Diese Bereitschaftszeitproblematik ist i.d.R. (wenn man Klinikärzte mal außen vor lässt) ein überwiegendes nPol BOS Problem. Selbst bei der Polizei, als doch vergleichsweise artverwandte Truppe, gibt es keine vergleichbare Regelung mit Ruheräumen etc. Da bist Du, wenn Du Schicht hast i.d.R. auch schon immer durchgehend am arbeiten. Und A8 Polizeiobermeister ist nichts anderes als A8 Oberbrandmeister der Berufsfeuerwehr. Nur der eine arbeitet in seiner Schicht voll durch, der andere hat einen Ruheraum Der eine hatte immer schon öfters in der Woche kurze Schichten (da bei der Polizei keiner auf die Idee gekommen wäre, 24er Schichten zu fahren), der andere mußte in der Vergangenheit nur 2-3 Mal die Woche zum Dienst antreten.

Mit den einschlägigen Urteilen kam dann eben ein Paradigmenwechsel. mit den oben skizzierten Wünschen/ Träumen und Folgen. das beste aus beiden Welten geht eben nicht. Und unterm Strich wird es für die Arbeitgeber schon heute teurer. Denn wie gesagt, die monatlichen Bezüge werden ja im Vergleich zu bisher nicht gekürzt.



Geschrieben von Christian T.Gut, das es nicht nur "Arbeitgeber verschaff dir Vorteile" Gesetze gibt, sondern auch Arbeitsschutzregeln!

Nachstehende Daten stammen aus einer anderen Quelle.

-- ==== Sys2Proof/Certificates/Slice0/Obligations.lean ====
section
/-! DEFINITION. The statements for the provers, from the numbered rules of the spec: frames and results by family. -/

namespace Sys2Proof.Claims

open Sys2Proof Sys2Proof.Machine

/-! ## What the statements say of a step: frames of one shape each -/

/-- PC + 4, wherever that stands below 2^48 (05 R99). -/
def Advances (s t : State) : Prop :=
  s.me.regs.pc.toNat % 4 = 0 → s.me.regs.pc.toNat + 4 < 2 ^ 48 → t.me.regs.pc = s.me.regs.pc + 4#64

/-- Every general register, or every condition register, reads as before. -/
def KeepsG (s t : State) : Prop := ∀ r, readG t r = readG s r
def KeepsC (s t : State) : Prop := ∀ c, readC t c = readC s c

/-- Every byte of DRAM and of window memory reads as before. -/
def KeepsMemory (s t : State) : Prop := ∀ a, memByte t.mem a = memByte s.mem a ∧ memByte t.win a = memByte s.win a

/-- Nothing but g, c and PC of the running handler has changed: its status, every special register, accumulator and exception
register, every other context and all memory stand as before. -/
def OnlyRegs (s t : State) : Prop :=
  { t with me.regs.g := s.me.regs.g, me.regs.c := s.me.regs.c, me.regs.pc := s.me.regs.pc } = s ∧ KeepsMemory s t

/-- The instruction completes: g[d] holds a value that p describes (g0 keeps 0), every other register reads as before, the PC
advances, and nothing else changes. -/
def WritesG (i : Instr) (s : State) (d : Reg) (p : Word → Prop) : Prop :=
  ∃ t v, exec i s = .next t ∧ p v ∧ readG t d = (if d = 0#6 then 0#64 else v) ∧ (∀ r, r ≠ d → readG t r = readG s r)
    ∧ KeepsC s t ∧ Advances s t ∧ OnlyRegs s t

/-- The instruction completes with c[d] = b (c0 keeps 1), every other register as before, and nothing else changed. -/
def WritesC (i : Instr) (s : State) (d : CReg) (b : Bool) : Prop :=
  ∃ t, exec i s = .next t ∧ readC t d = (if d = 0#3 then true else b) ∧ (∀ c, c ≠ d → readC t c = readC s c)
    ∧ KeepsG s t ∧ Advances s t ∧ OnlyRegs s t

/-- A fault was delivered in place at system privilege (05 R107): what is saved, where the PC goes (48 bits, 05 R99), and that nothing
else changed. -/
def TrapTaken (s t : State) (cause : BitVec 8) (value : Word) : Prop :=
  t.me.sys.kepc = s.me.regs.pc ∧ t.me.sys.kcause = cause.setWidth 64 ∧ t.me.sys.keval = value ∧ t.me.sys.kelem = 0#64
  ∧ t.me.regs.ks = { priv := 1, ie := false, ppriv := s.me.regs.ks.priv, pie := s.me.regs.ks.ie }
  ∧ t.me.regs.pc = (s.me.sys.kvec + 32#64 * cause.setWidth 64) &&& 0x0000FFFFFFFFFFFC#64
  ∧ KeepsG s t ∧ KeepsC s t ∧ KeepsMemory s t
  ∧ { t with me.sys.kepc := s.me.sys.kepc, me.sys.kcause := s.me.sys.kcause, me.sys.keval := s.me.sys.keval,
             me.sys.kelem := s.me.sys.kelem, me.regs := s.me.regs, me.atVector := s.me.atVector } = s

Komisch, dass die Arbeitsschutzregeln dann gerne mal keine Rolle spielen wenn es z.B. darum gehen würde, 24er-Schichten auch zukünftig zu erhalten. Da sind dann plötzlich Anzahl der Fahrten pro Woche und die teilweise exorbitanten Fahrtstrecken zwischen Wohnort und Dienstort (die man eben noch mit den 24ern geplant hat) ganz wichtig - und der Arbeitsschutzgedanke ganz unwichtig.

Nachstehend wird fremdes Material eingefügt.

-- ==== Sys2Proof/Laws/Step.lean ====
section
/-! SUPPORT. What one step can be: the cases of its move, and what its clock changes. -/

namespace Sys2Proof.Machine

/-! ## The clock -/

theorem clockCtx_frame (s : State) (c : Ctx) :
    { clockCtx s c with cyc := c.cyc, pairCyc := c.pairCyc, perf := c.perf } = c := by
  unfold clockCtx; split_ifs <;> rfl

@[simp] theorem clockCtx_id (s : State) (c : Ctx) : (clockCtx s c).id = c.id := by unfold clockCtx; split_ifs <;> rfl
@[simp] theorem clockCtx_regs (s : State) (c : Ctx) : (clockCtx s c).regs = c.regs := by unfold clockCtx; split_ifs <;> rfl
@[simp] theorem clockCtx_sys (s : State) (c : Ctx) : (clockCtx s c).sys = c.sys := by unfold clockCtx; split_ifs <;> rfl
@[simp] theorem clockCtx_htab (s : State) (c : Ctx) : (clockCtx s c).htab = c.htab := by unfold clockCtx; split_ifs <;> rfl
@[simp] theorem clockCtx_fab (s : State) (c : Ctx) : (clockCtx s c).fab = c.fab := by unfold clockCtx; split_ifs <;> rfl
@[simp] theorem clockCtx_mx (s : State) (c : Ctx) : (clockCtx s c).mx = c.mx := by unfold clockCtx; split_ifs <;> rfl

@[simp] theorem clock_mem (s : State) : (clock s).mem = s.mem := rfl
@[simp] theorem clock_win (s : State) : (clock s).win = s.win := rfl
@[simp] theorem clock_cores (s : State) : (clock s).cores = s.cores := rfl
@[simp] theorem clock_parts (s : State) : (clock s).parts = s.parts := rfl
@[simp] theorem clock_tick (s : State) : (clock s).tick = s.tick + 1 := rfl
@[simp] theorem clock_regs (s : State) : (clock s).me.regs = s.me.regs := clockCtx_regs s s.me
@[simp] theorem clock_sys (s : State) : (clock s).me.sys = s.me.sys := clockCtx_sys s s.me

theorem canonical_clock {s : State} (h : Safety.memoriesCanonical s = true) : Safety.memoriesCanonical (clock s) = true :=
  canonical_of_same h rfl rfl

@[simp] theorem clocked_next (t : State) : clocked (.next t) = .next (clock t) := rfl
@[simp] theorem clocked_fault (f : Fault) : clocked (.fault f) = .fault f := rfl
@[simp] theorem clocked_refused (f : Refusal) : clocked (.refused f) = .refused f := rfl

/-- A step answers a next state exactly where its move does. -/
theorem step_next_iff {s t : State} : step s = .next t ↔ ∃ u, move s = .next u ∧ t = clock u := by
  unfold step
  cases move s with
  | next u => exact ⟨fun h => ⟨u, rfl, by injection h with h; exact h.symm⟩, fun ⟨v, hv, ht⟩ => by
      injection hv with hv; subst hv; rw [ht]; rfl⟩
  | fault f => simp
  | refused f => simp

/-! ## The move -/

/-- The end of an epoch and the boundaries of a calendar come before every other move, at their KTIME. -/
theorem move_timed {s : State} {i : UnitMove} (ht : timed s = some i) : move s = i s := by unfold move; rw [ht]

theorem move_agenda {s : State} {m : Move} {rest : List Move} (ht : timed s = none) (h : s.agenda = m :: rest) :
    move s = agendaMove { s with agenda := rest } m := by unfold move; rw [ht, h]

theorem move_halted {s : State} (h : s.agenda = []) (hh : s.boot.halted = true) : move s = .fault .moduleHalted := by
  have ht : timed s = none := by unfold timed; rw [if_pos (Or.inl hh)]
  unfold move; rw [ht, h]; exact if_pos hh

theorem move_sequence {s : State} (ht : timed s = none) (h : s.agenda = []) (hh : s.boot.halted = false)
    (hd : due s = none) : move s = sequence s := by
  unfold move; rw [ht, h]; dsimp only; rw [if_neg (by simp [hh]), hd]

theorem move_due {s : State} {i : UnitMove} (ht : timed s = none) (h : s.agenda = []) (hh : s.boot.halted = false)
    (hd : due s = some i) : move s = i s := by
  unfold move; rw [ht, h]; dsimp only; rw [if_neg (by simp [hh]), hd]

theorem find_none_of_false {α : Type} {l : Tab α} {p : Nat × α → Bool} (h : ∀ r, p r = false) : l.find? p = none := by
  simp [h]

/-- Nothing is timed before the end of the epoch where no calendar has a boundary. -/
theorem timed_none {s : State} (hk : s.ktime.toNat < s.epochAt.toNat) (hb : ∀ c, boundaryDue s c = false) :
    timed s = none := by
  unfold timed; split_ifs
  · rfl
  · omega
  · rw [find_none_of_false fun r => hb _]; rfl

/-- No swap is due where none can be made. -/
theorem due_none {s : State} (hs : ∀ c, swapDue s c = false) : due s = none := by
  unfold due; split_ifs
  · rfl
  · rw [find_none_of_false fun r => hs _]; rfl

/-- The sequencer in focus issues where its set is Active, a handler runs and nothing comes first. -/
theorem sequence_issue {s : State} (ha : mayAct s = true) (hr : s.me.run.isSome = true) (hi : s.me.sys.idle = false)
    (hy : asyncFirst s = false) : sequence s = issue s := by
  have hw : wakeIdle s = s := by unfold wakeIdle; rw [hi]; rfl
  unfold sequence
  rw [if_neg (by simp [ha])]
  simp [hw, hr, hi, hy]

theorem issue_word {s t : State} {w : BitVec 32} (h : fetch s = .word t w) : issue s = issueWord t w := by unfold issue; rw [h]

/-- A word that decodes is executed, counted as an issue. -/
theorem issueWord_decoded {t : State} {w : BitVec 32} {i : Instr} (hs : stalls w t = false) (hd : decode w = .ok i) :
    issueWord t w = orMove (exec i (issued { t with me.atVector := false })) := by
  unfold issueWord; rw [if_neg (by simp [hs]), hd]

/-- Issue changes no register, no memory and no configuration: it clears the marks of a wait and counts. -/
theorem issued_frame (s : State) :
    { issued s with me.stalled := s.me.stalled, me.pinWait := s.me.pinWait, me.first := s.me.first, me.perf := s.me.perf,
                    me.work := s.me.work } = s := by
  unfold issued countWork; dsimp only; split_ifs <;> rfl

@[simp] theorem issued_me_stalled (s : State) : (issued s).me.stalled = false := by
  unfold issued countWork; dsimp only; split_ifs <;> rfl
@[simp] theorem issued_me_pinWait (s : State) : (issued s).me.pinWait = none := by
  unfold issued countWork; dsimp only; split_ifs <;> rfl
@[simp] theorem issued_me_regs (s : State) : (issued s).me.regs = s.me.regs := by
  have h := congrArg (fun t => t.me.regs) (issued_frame s); exact h
@[simp] theorem issued_mem (s : State) : (issued s).mem = s.mem := by
  have h := congrArg State.mem (issued_frame s); exact h

/-- A word that has its effect in full ends its step there. -/
theorem orMove_done {t : State} (h : t.me.stalled = false) : orMove (.next t) = .next t := by simp [orMove, h]

/-- A word that waits lets another unit move. -/
theorem orMove_waits {t : State} (h : t.me.stalled = true) : orMove (.next t) = .next (autoMove t) := by simp [orMove, h]

/-- A word that decodes to no instruction is an illegal instruction with KEVAL the word (04 R83). -/
theorem issueWord_illegal {t : State} {w : BitVec 32} {e : DecodeError} (hs : stalls w t = false) (hd : decode w = .error e) :
    issueWord t w = .next (takeTrap { t with me.atVector := false } { cause := 0x01, value := w.setWidth 64 }) := by
  unfold issueWord; rw [if_neg (by simp [hs]), hd]

/-! ## Moves of units -/

/-- A move of another unit is the first of the list that changes the state, or none. -/
theorem firstMove_cases (s : State) (l : List UnitMove) :
    firstMove s l = s ∨ ∃ i ∈ l, i s = .next (firstMove s l) := by
  induction l with
  | nil => exact .inl rfl
  | cons i is ih =>
    have step : firstMove s is = s ∨ ∃ j ∈ i :: is, j s = .next (firstMove s is) :=
      ih.imp id fun ⟨j, hj, h⟩ => ⟨j, List.mem_cons_of_mem _ hj, h⟩
    unfold firstMove
    split
    · rename_i t ht
      split_ifs
      · exact step
      · exact .inr ⟨i, List.mem_cons_self .., ht⟩
    · exact step

end Sys2Proof.Machine
end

Geschrieben von Christian T.Wenn man deinen Beiträgen zum Thema "Arbeitnehmer" folgt, dann verliert man echt irgendwann den Glauben.

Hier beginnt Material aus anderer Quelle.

-- ==== Sys2Proof/Tests/Slice0.lean ====
section
/-! SUPPORT. Tests: the words of the formats, the checks of well-formedness, one step of many instructions against results that the
spec states, and for every statement with hypotheses a state and operands that meet them. -/

namespace Sys2Proof.Tests

open Sys2Proof Sys2Proof.Machine Sys2Proof.Claims

set_option maxRecDepth 20000
set_option Elab.async false

/-! ## Words -/

/-- Every word decodes to the instruction beside it, which encodes to the word. -/
def decodes (l : List (BitVec 32 × Instr)) : Bool := l.all (fun p => decode p.1 == .ok p.2 && encode p.2 == some p.1)

/-- The words that the spec prints beside its own examples (06 R112, R117 to R121, R128, R131; 09, 12 to 14, 18 to 22). -/
theorem test_words_of_the_examples : decodes [
    (0x3121FFFB, .cmpi 2 2 7 0x3FFB), (0x6C01C000, .jr 7), (0x04518700, .add 5 6 7), (0x0451871B, .sel 5 6 7 3),
    (0x28500007, .li 5 7), (0x2C5FF800, .lis 5 0xFF800), (0x40824A01, .fadd 8 9 10 1), (0xA4018002, .czero 6),
    (0x28B00004, .li 11 4), (0x0CC3400A, .csum 12 13), (0x14A28004, .addi 10 10 4), (0x7002FFFD, .loop 11 0x3FFD),
    (0x28E0880F, .li 14 0x880F), (0x10830E00, .ceq 1 12 14), (0x74000001, .endH), (0xAC500000, .xcopy 5 0 0 0 0 0 0),
    (0xAC900004, .xcopy 9 0 0 0 1 0 0), (0xF4714600, .dcset 7 5 6), (0xF0000000, .wait 0 0 0 0), (0xF4A14003, .dcget 10 5),
    (0xC8014900, .cfg 5 9), (0xCCC28B00, .go 12 10 11), (0x7D400004, .mfs 20 0x004), (0xCD758004, .gstat 23 22),
    (0xC8051701, .cfgw 20 23), (0xCD858003, .replay 24 22), (0xA0000019, .fence 6 1), (0x0D411A08, .extn 20 4 26),
    (0xCD858002, .abort 24 22), (0xC5F78002, .recvk 31 30 0), (0x09139004, .divn 17 14 16), (0xF8714602, .barinit 7 5 6),
    (0xC0014400, .send 5 4), (0xF8614001, .barw 6 5), (0xFCA24004, .ocrd 10 9), (0x80D2C200, .ld 13 11 4 0),
    (0x84C28200, .st 12 10 2 0), (0xE4714600, .launch 7 5 6), (0xF4714604, .dcbind 7 5 6), (0x80810290, .ld 8 4 5 16),
    (0x8482420D, .st 8 9 2 13), (0x84064307, .st 0 25 3 7), (0x7C01A020, .mts 6 0x020), (0xB0A00000, .xchn 10 0 0),
    (0x31658003, .cmpi 2 6 22 3), (0xB585C001, .xcancel 24 23), (0x7C500019, .mfs 5 0x019), (0xE8610000, .trn 6 4),
    (0xD0500000, .mxcfg 5 0), (0xD0824020, .mxlw 8 9 0), (0xD0000040, .mxswp), (0xD0B3C061, .mxrun 11 15 0 1),
    (0xD0E3C0A0, .mxacc 14 15 0 0), (0x89438280, .ldw 20 14 5 0), (0xE8614002, .slack 6 5), (0xE8700001, .trne 7)] = true := by decide +kernel

/-! One word for each encoded instruction, its operands spread over their fields: d = 37, a = 22, b = 11, c = 50. -/

/-- 06 R112 to R120. -/
theorem test_words_integer : decodes [
    (0x06558B00, .add 37 22 11), (0x06558B01, .sub 37 22 11), (0x06558B02, .and 37 22 11), (0x06558B03, .or 37 22 11),
    (0x06558B04, .xor 37 22 11), (0x06558B05, .andn 37 22 11), (0x06558B06, .orn 37 22 11), (0x06558B07, .shl 37 22 11),
    (0x06558B08, .shr 37 22 11), (0x06558B09, .sha 37 22 11), (0x06558B0A, .rol 37 22 11), (0x06558B0B, .min 37 22 11),
    (0x06558B0C, .max 37 22 11), (0x06558B0D, .minn 37 22 11), (0x06558B0E, .maxn 37 22 11), (0x06558B0F, .adds 37 22 11),
    (0x06558B10, .subs 37 22 11), (0x06558B11, .add32 37 22 11), (0x06558B12, .sub32 37 22 11), (0x06558B1E, .sel 37 22 11 6),
    (0x0A558B00, .mul 37 22 11), (0x0A558B01, .mulh 37 22 11), (0x0A558B02, .mulhn 37 22 11), (0x0A558B03, .div 37 22 11),
    (0x0A558B04, .divn 37 22 11), (0x0A558B05, .rem 37 22 11), (0x0A558B06, .remn 37 22 11), (0x0A558B07, .mul32 37 22 11),
    (0x0E558000, .clz 37 22), (0x0E558001, .ctz 37 22), (0x0E558002, .popc 37 22), (0x0E558003, .brev 37 22),
    (0x0E558004, .bswap 37 22), (0x0E558005, .abs 37 22), (0x0E558006, .neg 37 22), (0x0E558B07, .ext 37 22 11),
    (0x0E558B08, .extn 37 22 11), (0x0E558B09, .ins 37 22 11), (0x0E55800A, .csum 37 22), (0x13058B00, .ceq 6 22 11),
    (0x13058B01, .cne 6 22 11), (0x13058B02, .clt 6 22 11), (0x13058B03, .cle 6 22 11), (0x13058B04, .cltn 6 22 11),
    (0x13058B05, .clen 6 22 11), (0x13058B06, .ctst 6 22 11), (0x13014508, .cand 6 5 5), (0x13014509, .cor 6 5 5),
    (0x1301450A, .cxor 6 5 5), (0x1301400B, .cnot 6 5), (0x1655B4B9, .addi 37 22 13497), (0x1A55B4B9, .andi 37 22 13497),
    (0x1E55B4B9, .ori 37 22 13497), (0x2255B4B9, .xori 37 22 13497), (0x26558039, .shli 37 22 57), (0x26559039, .shri 37 22 57),
    (0x2655A039, .shai 37 22 57), (0x2655B039, .roli 37 22 57), (0x2A5874B9, .li 37 554169), (0x2E5874B9, .lis 37 554169),
    (0x3345B4B9, .cmpi 6 4 22 13497), (0x365874B9, .lea 37 554169)] = true := by decide +kernel

/-- 06 R121 to R127. -/
theorem test_words_float : decodes [
    (0x42558B02, .fadd 37 22 11 2), (0x42558B0A, .fsub 37 22 11 2), (0x42558B12, .fmul 37 22 11 2), (0x42558B1A, .fdiv 37 22 11 2),
    (0x42558022, .fsqrt 37 22 2), (0x42558B2A, .fmin 37 22 11 2), (0x42558B32, .fmax 37 22 11 2), (0x4255803A, .fabs 37 22 2),
    (0x42558042, .fneg 37 22 2), (0x4255804A, .fclass 37 22 2), (0x46558BCA, .ffma 37 22 11 50 2), (0x4B058B02, .fceq 6 22 11 2),
    (0x4B058B0A, .fclt 6 22 11 2), (0x4B058B12, .fcle 6 22 11 2), (0x4B058B1A, .fcun 6 22 11 2), (0x4E559C16, .fcvt 37 22 3 1 5 2),
    (0x4E559836, .ftoi 37 22 3 5 2), (0x4E559C56, .itof 37 22 3 1 5 2)] = true := by decide +kernel

/-- 06 R128 to R137. -/
theorem test_words_control : decodes [
    (0x00B874B9, .ill 12088505), (0x637874B9, .br 6 1 3699897), (0x64B874B9, .jmp 12088505), (0x68B874B9, .call 12088505),
    (0x6C058000, .jr 22), (0x6C058001, .callr 22), (0x7005B4B9, .loop 22 13497), (0x74000000, .nop), (0x74000001, .endH),
    (0x74000002, .yield), (0x74000003, .idle), (0x78058000, .trap 22), (0x78058001, .hcall 22), (0x78000002, .eret),
    (0x78000003, .brk), (0x7A558010, .ctxsw 37 22), (0x7A558011, .ctxpark 37 22), (0x7A558B12, .ctxload 37 22 11),
    (0x7E500808, .mfs 37 2056), (0x7C05A008, .mts 22 8)] = true := by decide +kernel

/-- 09 R188 to R200. -/
theorem test_words_memory : decodes [
    (0x825582B9, .ld 37 22 5 57), (0x86558239, .st 37 22 2 57), (0x8A5582B9, .ldw 37 22 5 57), (0x8E558239, .stw 37 22 2 57),
    (0x925582B9, .ldro 37 22 5 57), (0xA00000E6, .fence 57 2), (0xA4058000, .cflush 22), (0xA4058001, .cinv 22),
    (0xA4058002, .czero 22), (0xA4058003, .pref 22), (0xA8058B00, .swset 22 11), (0xA8058B01, .swadd 22 11),
    (0xAA558B02, .swwait 37 22 11), (0xAA558003, .swget 37 22)] = true := by decide +kernel

/-- 09 R192 to R195. -/
theorem test_words_atomic : decodes [
    (0x96558B0A, .aad 37 22 11 2 2), (0x96558B1A, .aand 37 22 11 2 2), (0x96558B2A, .aor 37 22 11 2 2),
    (0x96558B3A, .axor 37 22 11 2 2), (0x96558B4A, .amin 37 22 11 2 2), (0x96558B5A, .amax 37 22 11 2 2),
    (0x96558B6A, .aminn 37 22 11 2 2), (0x96558B7A, .amaxn 37 22 11 2 2), (0x96558B8A, .aswp 37 22 11 2 2),
    (0x96558B9A, .afaddF32 37 22 11 2 2), (0x96558BAA, .afaddF64 37 22 11 2 2), (0x96558BBA, .afaddBf16 37 22 11 2 2),
    (0x9A558B1A, .acas 37 22 11 1 2 2), (0x9E558006, .ald 37 22 1 2), (0x9C058B1A, .ast 22 11 2 2), (0x9E55802E, .ald32 37 22 3 2),
    (0x9C058B3E, .ast32 22 11 3 2), (0xBE558B0A, .aad32 37 22 11 2 2), (0xBE558B1A, .aand32 37 22 11 2 2),
    (0xBE558B2A, .aor32 37 22 11 2 2), (0xBE558B3A, .axor32 37 22 11 2 2), (0xBE558B4A, .amin32 37 22 11 2 2),
    (0xBE558B5A, .amax32 37 22 11 2 2), (0xBE558B6A, .aminn32 37 22 11 2 2), (0xBE558B7A, .amaxn32 37 22 11 2 2),
    (0xBE558B8A, .aswp32 37 22 11 2 2), (0xBE558B9A, .afaddF3232 37 22 11 2 2), (0xBE558BBA, .afaddBf1632 37 22 11 2 2)] = true := by decide +kernel

/-- 09 R215 to R219, R224. -/
theorem test_words_engine : decodes [
    (0xAD62F28B, .xcopy 22 11 50 1 2 1 1), (0xB1600088, .xchn 22 1 2), (0xB6558000, .xstat 37 22), (0xB6558001, .xcancel 37 22),
    (0xB9600080, .xform 22 1)] = true := by decide +kernel

/-- 12 R295 to R303, 07 R146. -/
theorem test_words_fabric : decodes [
    (0xC0058B00, .send 22 11), (0xC6558000, .recv 37 22), (0xC6558001, .peek 37 22), (0xC6558B02, .recvk 37 22 11),
    (0xC8058B00, .cfg 22 11), (0xC8058B01, .cfgw 22 11), (0xCE558B00, .go 37 22 11), (0xCE558001, .drain 37 22),
    (0xCE558002, .abort 37 22), (0xCE558003, .replay 37 22), (0xCE558004, .gstat 37 22), (0xD1600001, .mxcfg 22 1),
    (0xD162C022, .mxlw 22 11 2), (0xD0000040, .mxswp), (0xD162F261, .mxrun 22 11 50 1), (0xD162F281, .mxrung 22 11 50 1),
    (0xD162C0A3, .mxacc 22 11 1 1), (0xD162F2C1, .mxsort 22 11 50 1), (0xD002C0E6, .mxzero 11 6)] = true := by decide +kernel

/-- 13 R309 to R321, 14 R326 to R334. -/
theorem test_words_table : decodes [
    (0xE0058B00, .hset 22 11), (0xE2558001, .hget 37 22), (0xE0058002, .hmask 22), (0xE0058003, .hunmask 22),
    (0xE0058B04, .hrun 22 11), (0xE6558B00, .launch 37 22 11), (0xEA558000, .trn 37 22), (0xEA500001, .trne 37),
    (0xEA558002, .slack 37 22), (0xEC058000, .tlbi 22), (0xEC000001, .tlbia), (0xEC058002, .tlbip 22), (0xEC058B03, .tlbis 22 11),
    (0xF339CE40, .wait 25 25 25 25), (0xF6558B00, .dcset 37 22 11), (0xF6558B01, .dcadd 37 22 11), (0xF6558B02, .dcdec 37 22 11),
    (0xF6558003, .dcget 37 22), (0xF6558B04, .dcbind 37 22 11), (0xFA558000, .bar 37 22), (0xFA558001, .barw 37 22),
    (0xFA558B02, .barinit 37 22 11), (0xFC058B00, .pcsel 22 11), (0xFE558001, .pcrd 37 22), (0xFE500002, .time 37),
    (0xFE558003, .ecnt 37 22), (0xFE558004, .ocrd 37 22)] = true := by decide +kernel

/-- Words that are no instruction, each stopped by the check of 04 R83 that its name says: a reserved major, an unassigned function, a
reserved code, and a nonzero field. -/
theorem test_words_refused :
    decode 0x38000000 = .error .reservedMajor ∧ decode 0x04000013 = .error .unassignedFunction
    ∧ decode 0x80000380 = .error .reservedCode ∧ decode 0x74000101 = .error .nonzeroField
    ∧ decodeBytes [1, 2, 3] = .error .truncated := by decide +kernel

/-- A word in the byte order of the hardware (00 R4), and the same word through the table's numbering. -/
theorem test_word_bytes : wordBytes 0x04518700 = [0x00, 0x87, 0x51, 0x04] ∧ decodeTableWord 32 0x04518700 = some (.add 5 6 7)
    ∧ decodeBytes ([0x00, 0x87, 0x51, 0x04] ++ [9]) = .ok (.add 5 6 7, [9]) := by decide +kernel

/-! ## Well-formedness: one ill-formed term for each check (04 R83 check 4) -/

theorem test_wf_refuses :
    (Instr.fcvt 1 2 6 0 0 0).wf = false ∧ (Instr.fcvt 1 2 0 0 7 0).wf = false ∧ (Instr.ftoi 1 2 0 6 0).wf = false
    ∧ (Instr.itof 1 2 7 0 0 0).wf = false ∧ (Instr.ld 1 2 7 0).wf = false ∧ (Instr.ldw 1 2 7 0).wf = false
    ∧ (Instr.ldro 1 2 7 0).wf = false ∧ (Instr.mfs 1 0x007).wf = false ∧ (Instr.mts 1 0x013).wf = false
    ∧ (Instr.ald 1 2 2 0).wf = false ∧ (Instr.ald32 1 2 2 0).wf = false ∧ (Instr.ast 1 2 1 0).wf = false
    ∧ (Instr.ast32 1 2 1 0).wf = false ∧ (Instr.fence 0 1).wf = false ∧ (Instr.xcopy 1 2 0 0 0 0 0).wf = false
    ∧ (Instr.xcopy 1 0 2 0 0 0 0).wf = false ∧ (Instr.mxlw 1 2 3).wf = false ∧ (Instr.mxzero 1 3).wf = false := by decide

theorem test_wf_admits :
    (Instr.fcvt 1 2 5 0 5 0).wf = true ∧ (Instr.ld 1 2 6 0).wf = true ∧ (Instr.mts 1 0x012).wf = true ∧ (Instr.fence 1 0).wf = true
    ∧ (Instr.xcopy 1 2 3 0 0 1 1).wf = true ∧ (Instr.mxzero 1 15).wf = true := by decide
/-! ## States for the tests -/

/-- The module at work: the monitor's context on core 511 of die 0 runs handler 0 at monitor privilege at 0x440. -/
def base : State := placed State.reset []

/-- What a next state shows; none where the machine stops. -/
def after {α : Type} (o : Host.Outcome State Fault Refusal) (f : State → α) : Option α :=
  match o with
  | .next t => some (f t)
  | _ => none

/-- x in g1, y in g2. -/
def with2 (x y : Word) : State := writeG (writeG base 1#6 x) 2#6 y

/-- g3 after an instruction on g1 = x and g2 = y. -/
def g3 (i : Instr) (x y : Word) : Option Word := after (exec i (with2 x y)) (readG · 3#6)

/-- c3 after an instruction on g1 = x and g2 = y. -/
def c3 (i : Instr) (x y : Word) : Option Bool := after (exec i (with2 x y)) (readC · 3#3)

/-- A state at another privilege. -/
def atPriv (p : BitVec 2) (s : State) : State := { s with me.regs.ks.priv := p }

/-- Where a step leaves its cause, its value and its PC. -/
def trapped (o : Host.Outcome State Fault Refusal) : Option (Word × Word × Word) :=
  after o (fun t => (t.me.sys.kcause, t.me.sys.keval, t.me.regs.pc))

Ich versuche nur aufzuzeigen, dass es schlimmere Schicksale gibt, als zu arbeiten. Und dass man eigentlich mit etwas Nachdenken zu lösungen gekommen wäre, bei denen sich beide in die Augen geschaut hätten und alles weitgehend so gelassen hätten wie es bisher war, da beide dabei ihre Vorteile gehabt hätten. Da aber das offensichtlich nicht von beiden Seiten gewünscht war, muss man eben im gegebenen System "optimieren", d.h. in dem Rahmen, den eine (m.E. recht unsinnige) Rechtsprechung gesetzt hat unter den gegebenen Bedingungen (d.h. Geld = endlich, denn weder die Kommunen noch die RettD-Träger haben Gelddruckmaschinen im Keller stehen) eine möglichst hohe Outputleistung zu erzeugen.

Dieser Beitrag gibt ausschließlich meine persönliche Meinung zum Thema wieder!